ABOUT THIS TASK >>
Provide again, from the entries below, every line from the one containing "exec .portDown s))" through the one containing "up := false, training", exactly as written, and no other line.

RECORDS PROVIDED >>
━━━━━━

/-- The Toesque links, the group table and the host's window (R362 to R369, R372). The byte order of the CRC and of rates is log
entry 31, the rates a port asks for log entry 97, an unreadable member list log entry 98. -/
def Obligations.LinkSteps : Prop :=
  -- R364 to R366: a data flit leaves on the port its route names, numbered, with its CRC, and is kept for replay
  (∀ (s : State) (n : Nat) (p : Port), s.arg.b = false → s.arg.flit.kind = 0 → s.arg.flit.vc.toNat < 5 → s.arg.flit.dst ≠ s.core.agent →
    s.arg.flit.ttl ≠ 0 → portTo s s.arg.flit.dst s.arg.flit.vc = some n → portAt s n = some p →
    let g0 := { s.arg.flit with seq := p.nextSeq, ack := p.expSeq - 1, payload := fullPayload s.arg.flit.payload }
    let g := { g0 with crc := flitCrc g0 }
    (p.up = true → p.training = false → p.resend = 0 → p.replay.length < 2048 → paced p s.arg.flit.vc s.cycle = true →
      (∀ h ∈ p.held, h.vc ≠ s.arg.flit.vc) →
      ∃ t p', exec .flitSend s = .next t ∧ t.outbox = s.outbox ++ [.flit (BitVec.ofNat 6 n) g] ∧ portAt t n = some p'
        ∧ p'.replay = p.replay ++ [g] ∧ p'.nextSeq = p.nextSeq + 1 ∧ p'.expSeq = p.expSeq ∧ t.core = s.core
        ∧ ∀ m, m ≠ n → portAt t m = portAt s m)
    -- R364, R365: where the replay buffer is full or the rate is used up the port holds it, and sends it when it can
    ∧ (p.up = true → (p.replay.length = 2048 ∨ paced p s.arg.flit.vc s.cycle = false) →
      exec .flitSend s = .next (setPort n { p with held := p.held ++ [s.arg.flit] } s)))
  ∧ (∀ (s : State) (p : Port) (f : Flit), s.arg.b = true → s.arg.m = 1 → portAt s s.arg.n = some p →
      (p.held.find? fun f => f.vc == BitVec.ofNat 3 s.arg.k) = some f → p.up = true → p.training = false → p.resend = 0 →
      p.replay.length < 2048 → paced p (BitVec.ofNat 3 s.arg.k) s.cycle = true →
      ∃ t p' g, exec .flitSend s = .next t ∧ t.outbox = s.outbox ++ [.flit (BitVec.ofNat 6 s.arg.n) g] ∧ portAt t s.arg.n = some p'
        ∧ p'.held = p.held.erase f ∧ p'.replay = p.replay ++ [g] ∧ g.seq = p.nextSeq ∧ g.dst = f.dst ∧ flitWhole g = true)
  -- R364: a damaged flit is answered with a nak, and a duplicate is dropped
  ∧ (∀ (s : State) (p : Port), portAt s s.arg.n = some p → p.up = true →
      (flitWhole s.arg.flit = false → exec .flitReceive s = .next (s.send (.nak (BitVec.ofNat 6 s.arg.n) p.expSeq)))
      ∧ (flitWhole s.arg.flit = true → s.arg.flit.kind = 0 → s.arg.flit.vc.toNat < 5 → s.arg.flit.seq ≠ p.expSeq →
          (p.expSeq - 1 - s.arg.flit.seq).toNat < 2048 →
          exec .flitReceive s = .next (setPort s.arg.n (takeAck s.arg.flit.ack p) s))
      -- R363: a reserved VC or KIND is counted and discarded
      ∧ (flitWhole s.arg.flit = true → (5 ≤ s.arg.flit.vc.toNat ∨ s.arg.flit.kind = 3) → ∃ t, exec .flitReceive s = .next t
          ∧ t.die.links.ports = s.die.links.ports ∧ t.outbox = s.outbox
          ∧ t.die.links.tqint.getD s.arg.n 0 = satInc (s.die.links.tqint.getD s.arg.n 0))
      -- R364, R365: the expected flit is held and acknowledged, and the next number is expected; one that finds 512 flits of its
      -- virtual channel held is dropped, and its number is expected still
      ∧ (flitWhole s.arg.flit = true → s.arg.flit.kind = 0 → s.arg.flit.vc.toNat < 5 → s.arg.flit.seq = p.expSeq →
          (chipOf s.arg.flit.dst = chipOf s.core.agent ∨ 1 < s.arg.flit.ttl.toNat) →
          (occupancy p s.arg.flit.vc < 512 → ∃ t p' g more, exec .flitReceive s = .next t
            ∧ t.outbox = s.outbox ++ .flit (BitVec.ofNat 6 s.arg.n) g :: more ∧ g.kind = 1 ∧ g.ack = s.arg.flit.seq ∧ flitWhole g = true
            ∧ portAt t s.arg.n = some p' ∧ p'.queue = p.queue ++ [s.arg.flit] ∧ p'.expSeq = p.expSeq + 1 ∧ p'.nextSeq = p.nextSeq)
          ∧ (512 ≤ occupancy p s.arg.flit.vc → exec .flitReceive s = .next (setPort s.arg.n (takeAck s.arg.flit.ack p) s)))
      -- R367: a flit for another chip whose TTL has run out is dropped and counted
      ∧ (flitWhole s.arg.flit = true → s.arg.flit.kind = 0 → s.arg.flit.vc.toNat < 5 → s.arg.flit.seq = p.expSeq →
          chipOf s.arg.flit.dst ≠ chipOf s.core.agent → s.arg.flit.ttl.toNat ≤ 1 →
          ∃ t, exec .flitReceive s = .next t ∧ t.outbox = s.outbox
            ∧ t.die.links.tqint.getD s.arg.n 0 = satInc (s.die.links.tqint.getD s.arg.n 0)))
  -- R366, R367: the oldest flit of a virtual channel that a port holds is delivered here, or goes out on the port of its own entry with
  -- one hop less
  ∧ (∀ (s : State) (p : Port) (f : Flit), s.arg.b = true → s.arg.m = 0 → portAt s s.arg.n = some p →
      (p.queue.find? fun f => f.vc == BitVec.ofNat 3 s.arg.k) = some f →
      (f.dst = s.core.agent → ∃ t more, exec .flitSend s = .next t ∧ t.outbox = s.outbox ++ .deliver f :: more
        ∧ portAt t s.arg.n = some { p with queue := p.queue.erase f })
      ∧ (∀ (q : Port) (k : Nat), chipOf f.dst ≠ chipOf s.core.agent → routePort s (chipOf f.dst) f.vc = some k → k ≠ s.arg.n →
          portAt s k = some q → q.up = true → q.training = false → q.resend = 0 → q.replay.length < 2048 → paced q f.vc s.cycle = true →
          (∀ h ∈ q.held, h.vc ≠ f.vc) →
          ∃ t g more, exec .flitSend s = .next t ∧ t.outbox = s.outbox ++ .flit (BitVec.ofNat 6 k) g :: more ∧ g.ttl = f.ttl - 1
            ∧ g.dst = f.dst ∧ g.src = f.src ∧ g.vc = f.vc ∧ g.payload = fullPayload f.payload ∧ g.seq = q.nextSeq ∧ flitWhole g = true
            ∧ portAt t s.arg.n = some { p with queue := p.queue.erase f }))
  -- R364, R365: a nak makes the sender replay what it keeps, in order and with the ACK of now, as far as its rates let it; the sixteenth
  -- without progress retrains the port
  ∧ (∀ (s : State) (p : Port), portAt s s.arg.n = some p → p.up = true → p.training = false →
      let p1 := takeAck (BitVec.ofNat 12 s.arg.m - 1) p
      (p1.naks < 15 → ∃ t p' k, exec .nak s = .next t ∧ portAt t s.arg.n = some p' ∧ k + p'.resend = p1.replay.length
        ∧ p'.replay = p1.replay ∧ p'.naks = p1.naks + 1 ∧ p'.nextSeq = p.nextSeq ∧ ((∀ v : Fin 8, p.rates[v] = none) → p'.resend = 0)
        ∧ t.outbox = s.outbox ++ (p1.replay.take k).map fun f =>
            .flit (BitVec.ofNat 6 s.arg.n) { f with ack := p.expSeq - 1, crc := flitCrc { f with ack := p.expSeq - 1 } })
      ∧ (15 ≤ p1.naks → ∃ t, exec .nak s = .next t ∧ t.outbox = s.outbox
        ∧ portAt t s.arg.n = some { p1 with naks := p1.naks + 1, training := true }))
  -- R364, R368: retraining ends with a replay, or the port goes down
  ∧ (∀ (s : State) (p : Port), portAt s s.arg.n = some p → p.up = true → p.training = true →
      let p1 := takeAck (BitVec.ofNat 12 s.arg.m - 1) p
      (s.arg.b = false → ∃ t p' k, exec .retrainComplete s = .next t ∧ portAt t s.arg.n = some p' ∧ k + p'.resend = p1.replay.length
        ∧ p'.training = false ∧ p'.naks = 0 ∧ p'.replay = p1.replay ∧ ((∀ v : Fin 8, p.rates[v] = none) → p'.resend = 0)
        ∧ t.outbox = s.outbox ++ (p1.replay.take k).map fun f =>
            .flit (BitVec.ofNat 6 s.arg.n) { f with ack := p.expSeq - 1, crc := flitCrc { f with ack := p.expSeq - 1 } })
      ∧ (s.arg.b = true → exec .retrainComplete s = exec .portDown s))
  -- R368: a port that goes down discards its replay buffer and what waits behind it, and raises an error record
  ∧ (∀ (s : State) (p : Port), portAt s s.arg.n = some p → p.up = true →
      ∃ t, exec .portDown s = .next t ∧ portAt t s.arg.n = some { p with
          up := false, training := false, replay := [], naks := 0, held := [], resend := 0 }
        ∧ t.die.errors = s.die.errors ++ [⟨.portDown, s.arg.n, 0, s.core.agent, .none⟩] ∧ t.outbox = s.outbox)
  -- R365: the drain rates of a rate flit, VC 0 first; R362, R363: one that is damaged or has a reserved VC is none
  ∧ (∀ (s : State) (p : Port), portAt s s.arg.n = some p → p.up = true →
      (flitWhole s.arg.flit = true → s.arg.flit.kind = 1 → s.arg.flit.vc.toNat < 5 → s.arg.flit.units ≠ 0 →
        ∃ t p', exec .rateFlit s = .next t ∧ portAt t s.arg.n = some p'
        ∧ (∀ i : Nat, (h : i < 5) → p'.rates[i] = some (BitVec.ofNat 16 (ofBytes ((s.arg.flit.payload.drop (2 * i)).take 2))))
        ∧ p'.nextSeq = p.nextSeq ∧ p'.expSeq = p.expSeq)
      ∧ (flitWhole s.arg.flit = false → exec .rateFlit s = .next (s.send (.nak (BitVec.ofNat 6 s.arg.n) p.expSeq)))
      ∧ (flitWhole s.arg.flit = true → 5 ≤ s.arg.flit.vc.toNat → ∃ t, exec .rateFlit s = .next t ∧ t.die.links.ports = s.die.links.ports
          ∧ t.die.links.tqint.getD s.arg.n 0 = satInc (s.die.links.tqint.getD s.arg.n 0)))
  -- R369: a group entry is written with the CRC of its member list; while a collective uses the entry the write waits
  ∧ (∀ s : State, s.arg.b = false → s.arg.n < 256 → s.die.coll.deferred = [] → engMissing s 0 0 (listIas s.arg.x s.arg.y) = [] →
      (entryUsed s s.arg.n = false → engBad s (listIas s.arg.x s.arg.y) = false →
        ∃ t g, exec .groupTableWrite s = .next t ∧ t.die.coll.groups.head? = some (s.arg.n, g) ∧ g.w1 = s.arg.y
          ∧ g.w0.getLsbD 63 = s.arg.x.getLsbD 63 ∧ g.w0.extractLsb' 32 11 = s.arg.x.extractLsb' 32 11 ∧ g.w0.extractLsb' 43 20 = 0
          ∧ g.w0.extractLsb' 0 32 = crc32c ((listIas s.arg.x s.arg.y).map fun a => s.die.mem.read a))
      ∧ (entryUsed s s.arg.n = true → ∃ t, exec .groupTableWrite s = .next t ∧ t.die.coll.groups = s.die.coll.groups
          ∧ t.die.coll.deferred = [(s.arg.n, s.arg.x, s.arg.y)]))
  -- R372, R375: the host reads STEPID and BRSTAT, rings the doorbell, and reaches nothing outside BAR0
  ∧ (∀ s : State,
      (s.arg.n = 0 → s.arg.write = none → exec .hostBarAccess s = .next (s.send (.readData 0x90B00)))
      ∧ (s.arg.n = 0x1000 → s.arg.write = none → exec .hostBarAccess s = .next (s.send (.readData (brstat s.die.boot))))
      ∧ (∀ v, 0x8000 ≤ s.arg.n → s.arg.n < 0x9000 → s.arg.write = some v →
          exec .hostBarAccess s = .next (s.send (.doorbell (s.arg.n - 0x8000) v)))
      ∧ (2 ^ 20 < s.arg.n + 8 → exec .hostBarAccess s = .next (s.send .unsupported)))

━━━━━━

ANSWER SECTION >>
      ∧ (s.arg.b = true → exec .retrainComplete s = exec .portDown s))
  -- R368: a port that goes down discards its replay buffer and what waits behind it, and raises an error record
  ∧ (∀ (s : State) (p : Port), portAt s s.arg.n = some p → p.up = true →
      ∃ t, exec .portDown s = .next t ∧ portAt t s.arg.n = some { p with
          up := false, training := false, replay := [], naks := 0, held := [], resend := 0 }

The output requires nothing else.